(Dataset entries)
=-=-=-=-=
-- ==== Sys2Proof/Laws/State.lean ====
section
/-! SUPPORT. Laws/State.lean: what each named update of the state leaves and what it writes, one lemma a field. -/

namespace Sys2Proof.Machine

open Sys2Proof

variable (s : State)

/-! ## setPick -/

@[simp] theorem setPick_pending (x : Pick) : (setPick s x).pending = s.pending := rfl
@[simp] theorem setPick_now (x : Pick) : (setPick s x).now = s.now := rfl
@[simp] theorem setPick_ns (x : Pick) : (setPick s x).ns = s.ns := rfl
@[simp] theorem setPick_dram (x : Pick) : (setPick s x).dram = s.dram := rfl
@[simp] theorem setPick_hostRead (x : Pick) : (setPick s x).hostRead = s.hostRead := rfl
@[simp] theorem setPick_stg (x : Pick) : (setPick s x).stg = s.stg := rfl
@[simp] theorem setPick_cur (x : Pick) : (setPick s x).cur = s.cur := rfl
@[simp] theorem setPick_cnt (x : Pick) : (setPick s x).cnt = s.cnt := rfl
@[simp] theorem setPick_hold (x : Pick) : (setPick s x).hold = s.hold := rfl
@[simp] theorem setPick_sat (x : Pick) : (setPick s x).sat = s.sat := rfl
@[simp] theorem setPick_draws (x : Pick) : (setPick s x).draws = s.draws := rfl
@[simp] theorem setPick_out (x : Pick) : (setPick s x).out = s.out := rfl
@[simp] theorem setPick_pick (x : Pick) : (setPick s x).pick = x := rfl
@[simp] theorem setPick_power (x : Pick) : (setPick s x).power = s.power := rfl
@[simp] theorem setPick_tension (x : Pick) : (setPick s x).tension = s.tension := rfl
@[simp] theorem setPick_selvedge (x : Pick) : (setPick s x).selvedge = s.selvedge := rfl
@[simp] theorem setPick_safety (x : Pick) : (setPick s x).safety = s.safety := rfl
@[simp] theorem setPick_host (x : Pick) : (setPick s x).host = s.host := rfl
@[simp] theorem setPick_spool (x : Pick) : (setPick s x).spool = s.spool := rfl
@[simp] theorem setPick_heddle (x : Pick) : (setPick s x).heddle = s.heddle := rfl
@[simp] theorem setPick_flow (x : Pick) : (setPick s x).flow = s.flow := rfl
@[simp] theorem setPick_reed (x : Pick) : (setPick s x).reed = s.reed := rfl
@[simp] theorem setPick_sec (x : Pick) : (setPick s x).sec = s.sec := rfl
@[simp] theorem setPick_warp (x : Pick) : (setPick s x).warp = s.warp := rfl
@[simp] theorem setPick_weft (x : Pick) : (setPick s x).weft = s.weft := rfl
@[simp] theorem setPick_act (x : Pick) : (setPick s x).act = s.act := rfl
@[simp] theorem setPick_draft (x : Pick) : (setPick s x).draft = s.draft := rfl
@[simp] theorem setPick_shuttle (x : Pick) : (setPick s x).shuttle = s.shuttle := rfl
@[simp] theorem setPick_skein (x : Pick) : (setPick s x).skein = s.skein := rfl
@[simp] theorem setPick_time (x : Pick) : (setPick s x).time = s.time := rfl
@[simp] theorem setPick_ports (x : Pick) : (setPick s x).ports = s.ports := rfl

/-! ## setPower -/

@[simp] theorem setPower_pending (x : Power) : (setPower s x).pending = s.pending := rfl
@[simp] theorem setPower_now (x : Power) : (setPower s x).now = s.now := rfl
@[simp] theorem setPower_ns (x : Power) : (setPower s x).ns = s.ns := rfl
@[simp] theorem setPower_dram (x : Power) : (setPower s x).dram = s.dram := rfl
@[simp] theorem setPower_hostRead (x : Power) : (setPower s x).hostRead = s.hostRead := rfl
@[simp] theorem setPower_stg (x : Power) : (setPower s x).stg = s.stg := rfl
@[simp] theorem setPower_cur (x : Power) : (setPower s x).cur = s.cur := rfl
@[simp] theorem setPower_cnt (x : Power) : (setPower s x).cnt = s.cnt := rfl
@[simp] theorem setPower_hold (x : Power) : (setPower s x).hold = s.hold := rfl
@[simp] theorem setPower_sat (x : Power) : (setPower s x).sat = s.sat := rfl
@[simp] theorem setPower_draws (x : Power) : (setPower s x).draws = s.draws := rfl
@[simp] theorem setPower_out (x : Power) : (setPower s x).out = s.out := rfl
@[simp] theorem setPower_pick (x : Power) : (setPower s x).pick = s.pick := rfl
@[simp] theorem setPower_power (x : Power) : (setPower s x).power = x := rfl
@[simp] theorem setPower_tension (x : Power) : (setPower s x).tension = s.tension := rfl
@[simp] theorem setPower_selvedge (x : Power) : (setPower s x).selvedge = s.selvedge := rfl
@[simp] theorem setPower_safety (x : Power) : (setPower s x).safety = s.safety := rfl
@[simp] theorem setPower_host (x : Power) : (setPower s x).host = s.host := rfl
@[simp] theorem setPower_spool (x : Power) : (setPower s x).spool = s.spool := rfl
@[simp] theorem setPower_heddle (x : Power) : (setPower s x).heddle = s.heddle := rfl
@[simp] theorem setPower_flow (x : Power) : (setPower s x).flow = s.flow := rfl
@[simp] theorem setPower_reed (x : Power) : (setPower s x).reed = s.reed := rfl
@[simp] theorem setPower_sec (x : Power) : (setPower s x).sec = s.sec := rfl
@[simp] theorem setPower_warp (x : Power) : (setPower s x).warp = s.warp := rfl
@[simp] theorem setPower_weft (x : Power) : (setPower s x).weft = s.weft := rfl
@[simp] theorem setPower_act (x : Power) : (setPower s x).act = s.act := rfl
@[simp] theorem setPower_draft (x : Power) : (setPower s x).draft = s.draft := rfl
@[simp] theorem setPower_shuttle (x : Power) : (setPower s x).shuttle = s.shuttle := rfl
@[simp] theorem setPower_skein (x : Power) : (setPower s x).skein = s.skein := rfl
@[simp] theorem setPower_time (x : Power) : (setPower s x).time = s.time := rfl
@[simp] theorem setPower_ports (x : Power) : (setPower s x).ports = s.ports := rfl

/-! ## setTension -/

@[simp] theorem setTension_pending (x : Tension) : (setTension s x).pending = s.pending := rfl
@[simp] theorem setTension_now (x : Tension) : (setTension s x).now = s.now := rfl
@[simp] theorem setTension_ns (x : Tension) : (setTension s x).ns = s.ns := rfl
@[simp] theorem setTension_dram (x : Tension) : (setTension s x).dram = s.dram := rfl
@[simp] theorem setTension_hostRead (x : Tension) : (setTension s x).hostRead = s.hostRead := rfl
@[simp] theorem setTension_stg (x : Tension) : (setTension s x).stg = s.stg := rfl
@[simp] theorem setTension_cur (x : Tension) : (setTension s x).cur = s.cur := rfl
@[simp] theorem setTension_cnt (x : Tension) : (setTension s x).cnt = s.cnt := rfl
@[simp] theorem setTension_hold (x : Tension) : (setTension s x).hold = s.hold := rfl
@[simp] theorem setTension_sat (x : Tension) : (setTension s x).sat = s.sat := rfl
@[simp] theorem setTension_draws (x : Tension) : (setTension s x).draws = s.draws := rfl
@[simp] theorem setTension_out (x : Tension) : (setTension s x).out = s.out := rfl
@[simp] theorem setTension_pick (x : Tension) : (setTension s x).pick = s.pick := rfl
@[simp] theorem setTension_power (x : Tension) : (setTension s x).power = s.power := rfl
@[simp] theorem setTension_tension (x : Tension) : (setTension s x).tension = x := rfl
@[simp] theorem setTension_selvedge (x : Tension) : (setTension s x).selvedge = s.selvedge := rfl
@[simp] theorem setTension_safety (x : Tension) : (setTension s x).safety = s.safety := rfl
@[simp] theorem setTension_host (x : Tension) : (setTension s x).host = s.host := rfl
@[simp] theorem setTension_spool (x : Tension) : (setTension s x).spool = s.spool := rfl
@[simp] theorem setTension_heddle (x : Tension) : (setTension s x).heddle = s.heddle := rfl
@[simp] theorem setTension_flow (x : Tension) : (setTension s x).flow = s.flow := rfl
@[simp] theorem setTension_reed (x : Tension) : (setTension s x).reed = s.reed := rfl
@[simp] theorem setTension_sec (x : Tension) : (setTension s x).sec = s.sec := rfl
@[simp] theorem setTension_warp (x : Tension) : (setTension s x).warp = s.warp := rfl
@[simp] theorem setTension_weft (x : Tension) : (setTension s x).weft = s.weft := rfl
@[simp] theorem setTension_act (x : Tension) : (setTension s x).act = s.act := rfl
@[simp] theorem setTension_draft (x : Tension) : (setTension s x).draft = s.draft := rfl
@[simp] theorem setTension_shuttle (x : Tension) : (setTension s x).shuttle = s.shuttle := rfl
@[simp] theorem setTension_skein (x : Tension) : (setTension s x).skein = s.skein := rfl
@[simp] theorem setTension_time (x : Tension) : (setTension s x).time = s.time := rfl
@[simp] theorem setTension_ports (x : Tension) : (setTension s x).ports = s.ports := rfl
=-=-=-=-=
• _BRIEF_: Each line of the records above, from the first through the one containing "(setPick s x).reed = s.reed := rfl", is to be retyped exactly; no other line belongs.

• _TASK RESULT_:
-- ==== Sys2Proof/Laws/State.lean ====
section
/-! SUPPORT. Laws/State.lean: what each named update of the state leaves and what it writes, one lemma a field. -/

namespace Sys2Proof.Machine

open Sys2Proof

variable (s : State)

/-! ## setPick -/

@[simp] theorem setPick_pending (x : Pick) : (setPick s x).pending = s.pending := rfl
@[simp] theorem setPick_now (x : Pick) : (setPick s x).now = s.now := rfl
@[simp] theorem setPick_ns (x : Pick) : (setPick s x).ns = s.ns := rfl
@[simp] theorem setPick_dram (x : Pick) : (setPick s x).dram = s.dram := rfl
@[simp] theorem setPick_hostRead (x : Pick) : (setPick s x).hostRead = s.hostRead := rfl
@[simp] theorem setPick_stg (x : Pick) : (setPick s x).stg = s.stg := rfl
@[simp] theorem setPick_cur (x : Pick) : (setPick s x).cur = s.cur := rfl
@[simp] theorem setPick_cnt (x : Pick) : (setPick s x).cnt = s.cnt := rfl
@[simp] theorem setPick_hold (x : Pick) : (setPick s x).hold = s.hold := rfl
@[simp] theorem setPick_sat (x : Pick) : (setPick s x).sat = s.sat := rfl
@[simp] theorem setPick_draws (x : Pick) : (setPick s x).draws = s.draws := rfl
@[simp] theorem setPick_out (x : Pick) : (setPick s x).out = s.out := rfl
@[simp] theorem setPick_pick (x : Pick) : (setPick s x).pick = x := rfl
@[simp] theorem setPick_power (x : Pick) : (setPick s x).power = s.power := rfl
@[simp] theorem setPick_tension (x : Pick) : (setPick s x).tension = s.tension := rfl
@[simp] theorem setPick_selvedge (x : Pick) : (setPick s x).selvedge = s.selvedge := rfl
@[simp] theorem setPick_safety (x : Pick) : (setPick s x).safety = s.safety := rfl
@[simp] theorem setPick_host (x : Pick) : (setPick s x).host = s.host := rfl
@[simp] theorem setPick_spool (x : Pick) : (setPick s x).spool = s.spool := rfl
@[simp] theorem setPick_heddle (x : Pick) : (setPick s x).heddle = s.heddle := rfl
@[simp] theorem setPick_flow (x : Pick) : (setPick s x).flow = s.flow := rfl
@[simp] theorem setPick_reed (x : Pick) : (setPick s x).reed = s.reed := rfl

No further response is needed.